The working group has just embarked on a new way of operating to maximise the utility of its meetings, focusing on a spotlight topic of significant nuanced debate. The aim is to exchange knowledge and experience, ask questions and gather insights — then write something like this blog to share the learnings wider.
So taking this under consideration, the first meeting with this new approach was held in late July and focused on how to embed privacy by design within open by default policies. Some of the key questions that were raised, included:
Where does public good outway the right to privacy? Or, How can we confidentialise data more efficiently? And, where is confidentialised data not good enough?
Many government officials around the world are grappling with privacy issues while trying to open data. They are facing new regulations that seem contradictory and should be equally complied with. The new GDPR put in practice in Europe one year ago has impacted in how countries and cities around the world are looking to protect data.
With recent data scandals making headline news shifting public opinion and increasing privacy concerns for more protection and safety of personal data.

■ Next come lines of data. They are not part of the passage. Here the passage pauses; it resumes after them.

-- ==== Sys2Proof/Machine/Registers.lean ====
section
/-! DEFINITION. Reads and writes of registers, and the commands over them (00_scope.md R9 to R11; 17_register_pages.md R470 to R484, R506;
the register tables of every chapter). -/
namespace Sys2Proof.Machine

/-! ## Registers that show state held elsewhere -/

/-- The sum of `2 ^ i` over the numbers below `n` that `p` accepts. -/
def bitSet (n : Nat) (p : Nat → Bool) : Nat := (List.range n).foldl (fun a i => if p i then a + 2 ^ i else a) 0

/-- The sum of a count over the numbers below `n`. -/
def sumUpTo (n : Nat) (f : Nat → Nat) : Nat := (List.range n).foldl (fun a i => a + f i) 0

/-- Code of Table: Context states; HALTED stands over the state beneath. -/
def ctxCode (k : Ctx) : Nat :=
  if k.halted then 5
  else match k.st with
    | .idle => 0
    | .ready => 1
    | .waitQueue => 2
    | .waitSync => 3
    | .waitLocal => 4
    | .error => 6

/-- CTX_STATUS.WAIT_CAUSE; the wait of a HALT record has no code of its own (log entry 80). -/
def waitCause (k : Ctx) : Nat :=
  if ctxCode k ≠ 4 then 0
  else match k.lw with
    | .fence _ => 1
    | .mem _ => 2
    | .task => 3
    | .refetch => 4
    | _ => 0

def ctxStatus (s : State) (c x : Nat) : Nat :=
  let k := ctxOf s c x
  k.err * 2 ^ 32 + k.depth * 2 ^ 24 + (if k.task.isSome then 2 ^ 16 else 0) + waitCause k * 2 ^ 8 + ctxCode k

def taskStatus (s : State) (c x : Nat) : Nat :=
  let k := ctxOf s c x
  k.taskAbort * 2 ^ 32 + ((coreOf s c).log.countP (fun l => l.ctx == x)) % 2 ^ 16 * 2 ^ 16 + k.taskCause * 2 ^ 8
    + (if k.task.isSome then 1 else 0)

/-- CC_STATUS beside its W1C bit. VEC_BORROW stands while the vector unit's source has failed and the stream engine's, which makes its draws, has not (R162). -/
def ccStatus (s : State) (c : Nat) : Nat :=
  let k := coreOf s c
  bitSet 8 (fun x => (ctxOf s c x).st == .error) * 2 ^ 24 + bitSet 8 (fun x => (ctxOf s c x).halted) * 2 ^ 16
    + bitSet 8 (fun x => ctxCode (ctxOf s c x) != 0) * 2 ^ 8
    + (if k.vecFail && !k.strFail then 4 else 0) + (if logIsFull k then 2 else 0) + (if rdB s (kCore c R_CC_CTL) 0 then 1 else 0)

/-- OPE_STATUS beside its W1C bit. ARRAY_FED shows the arrays fed by the products in their steps, of which there can be more than one (log entry 108). -/
def opeStatus (s : State) (c : Nat) : Nat :=
  let k := coreOf s c
  k.arrFail * 2 ^ 24 + bitSet 8 (latchBusy k) * 2 ^ 16 + bitSet 8 (fun a => k.prods.any (fun r => r.fed.testBit a)) * 2 ^ 8
    + (if k.accOwner.isSome then 16 else 0) + k.accOwner.getD 0

/-- CS_STATUS beside its W1C bits. RUNNING counts the records of which at most 8 run, so not a fired STR.EOS, which EOS_WAIT shows (DEDUCED, log entry 128). -/
def csStatus (s : State) (c : Nat) : Nat :=
  let k := coreOf s c
  let fired := k.strQ.filter (fun q => q.fired)
  k.held.countP (fun r => r.tag != .none) * 2 ^ 16 + fired.countP (fun q => recOp q.word != 0x84) * 2 ^ 8 + (if capBlocked s c then 2 else 0)
    + (if fired.any (fun q => recOp q.word == 0x84) then 1 else 0)

/-- SYNC_WAITx: the record that context `x` waits on. -/
def syncWait (s : State) (c x : Nat) : Nat :=
  let k := ctxOf s c x
  let g := fun (b : Bool) => if b then 2 ^ 16 else 0
  match k.wait with
  | none => 0
  | some w =>
    (match w with
      | .full w => w * 2 ^ 8 + 1
      | .empty w => w * 2 ^ 8 + 2
      | .barrier n b => g b + n * 2 ^ 8 + 3
      | .overrun n b => g b + n * 2 ^ 8 + 4
      | .pocket n => n * 2 ^ 8 + 5
      | .button m => m * 2 ^ 8 + 6) + (if k.wakePending then 16 else 0)

def poolStatus (s : State) (p : Nat) : Nat :=
  (1792 - sharedHeld s p) * 2 ^ 32 + sumUpTo 8 (fun i => (coreOf s (8 * p + i)).held.countP (fun r => r.tag != .none)) * 2 ^ 16

def yokeStatus (s : State) : Nat := s.yokeWaits.length * 2 ^ 16 + s.slots.countP (fun t => t.2.en)

def slotState (s : State) (k : Nat) : Nat :=
  let t := slotOf s k
  (if t.gen then 2 ^ 48 else 0) + slotExpected s k * 2 ^ 32 + t.ahead * 2 ^ 16 + t.arrived

/-- RECV_ASLEEP and RECV_IN_RESET of a Pocket whose entry is valid (09_yoke_pockets.md R255). -/
def pktDown (s : State) (k : Nat) : Nat :=
  let m := pktReceiver s k
  let d := domState s (midDomain m)
  if !pktValid s k then 0 else if d = 0 ∨ d = 3 then 2 else if d = 1 ∨ s.asleep.contains m then 4 else 0

/-- LNK_STATUS: slots that hold frames, slots reserved, frames in the replay region (12_wyist_links.md R327, R332). -/
def lnkStatus (s : State) (p : Nat) : Nat :=
  let es := s.partners.filter (fun e => ptrPanel e.1 == p)
  let gs := s.groups.filter (fun g => grpPanel g.1 == p)
  (es.foldl (fun a e => a + e.2.unacked.length) 0 + retainedSum s p) * 2 ^ 32 + grantSum s p 4096 * 2 ^ 16
    + es.foldl (fun a e => a + e.2.held.length) 0 + gs.foldl (fun a g => a + g.2.held.length) 0

/-- PTR_STATE with STATE and AVAIL. -/
def ptrStatus (s : State) (e : Nat) : Word :=
  let v := setBits (rd s (kPtr e R_PTR_STATE)) 2 0 (ptrStateRead s e)
  if !ptrValid s e then v
  else (List.range 4).foldl (fun v c => setBits v (10 * c + 33) (10 * c + 24) (avail s e c)) v

def grpStatus (s : State) (g : Nat) : Nat :=
  let t := grpOf s g
  t.retained.length * 2 ^ 32 + t.legs.countP (fun l => !l.attached) * 2 ^ 8 + t.legs.countP (fun l => l.attached)

/-- The enabled root group that leg entry `l` belongs to, with the leg's place in it. -/
def legGroup (s : State) (l : Nat) : Option (Nat × Nat) :=
  ((List.range 64).map (fun i => 64 * (l / 1024) + i)).findSome? (fun g =>
    let first := 1024 * (l / 1024) + rdF s (kGrp g R_GRP_CFG) 51 40 % 1024
    if grpValid s g && grpRoot s g && decide (first ≤ l) && decide (l < first + rdF s (kGrp g R_GRP_CFG) 39 32) then some (g, l - first)
    else none)

/-- A leg entry with ATTACHED and LAG. -/
def legStatus (s : State) (l : Nat) : Word :=
  let v := rd s (kLeg l)
  match legGroup s l with
  | none => v
  | some (g, i) => match (grpOf s g).legs[i]? with
    | none => v
    | some z => setBits (setBit v 63 z.attached) 47 16 (legLag (grpOf s g) z)

def collStatus (s : State) (p : Nat) : Word :=
  setBits (setBits (rd s (kColl p R_COLL_STATUS)) 15 8 (collOf s p).length) 7 4 ((collOf s p).countP (fun c => c.started))

/-- OPT_STATUS with PENDING and VOTE_PENDING. -/
def optStatus (s : State) (p : Nat) : Word :=
  let es := shEntries s p
  let n := es.countP (fun k => shLedger s p k != 2)
  setBit (setBits (rd s (kOpt p R_OPT_STATUS)) 28 16 n) 4 (es != [] && n == 0)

Another issue raised is confidentialisation: a key element when publishing useful granular data and keeping people’s identity safe at the same time. Many governments are struggling with techniques or resources to do this, and are testing methodologies, governance models and new software.
It’s important to be aware that two words, ‘confidentialisation’ and ‘anonymisation’ get used interchangeably, but depending on where you are from, they can mean something different. At some national statistical offices, including New Zealand, anonymised equates to “de-identified”, where variables that directly identify someone have been removed (such as name and date of birth). Confidentialised data is where additional variables that might help identify someone, known as “quasi-identifiers”, have been grouped or aggregated. This is done until there is a set minimum number of records with the same values for all quasi-identifiers has been reached.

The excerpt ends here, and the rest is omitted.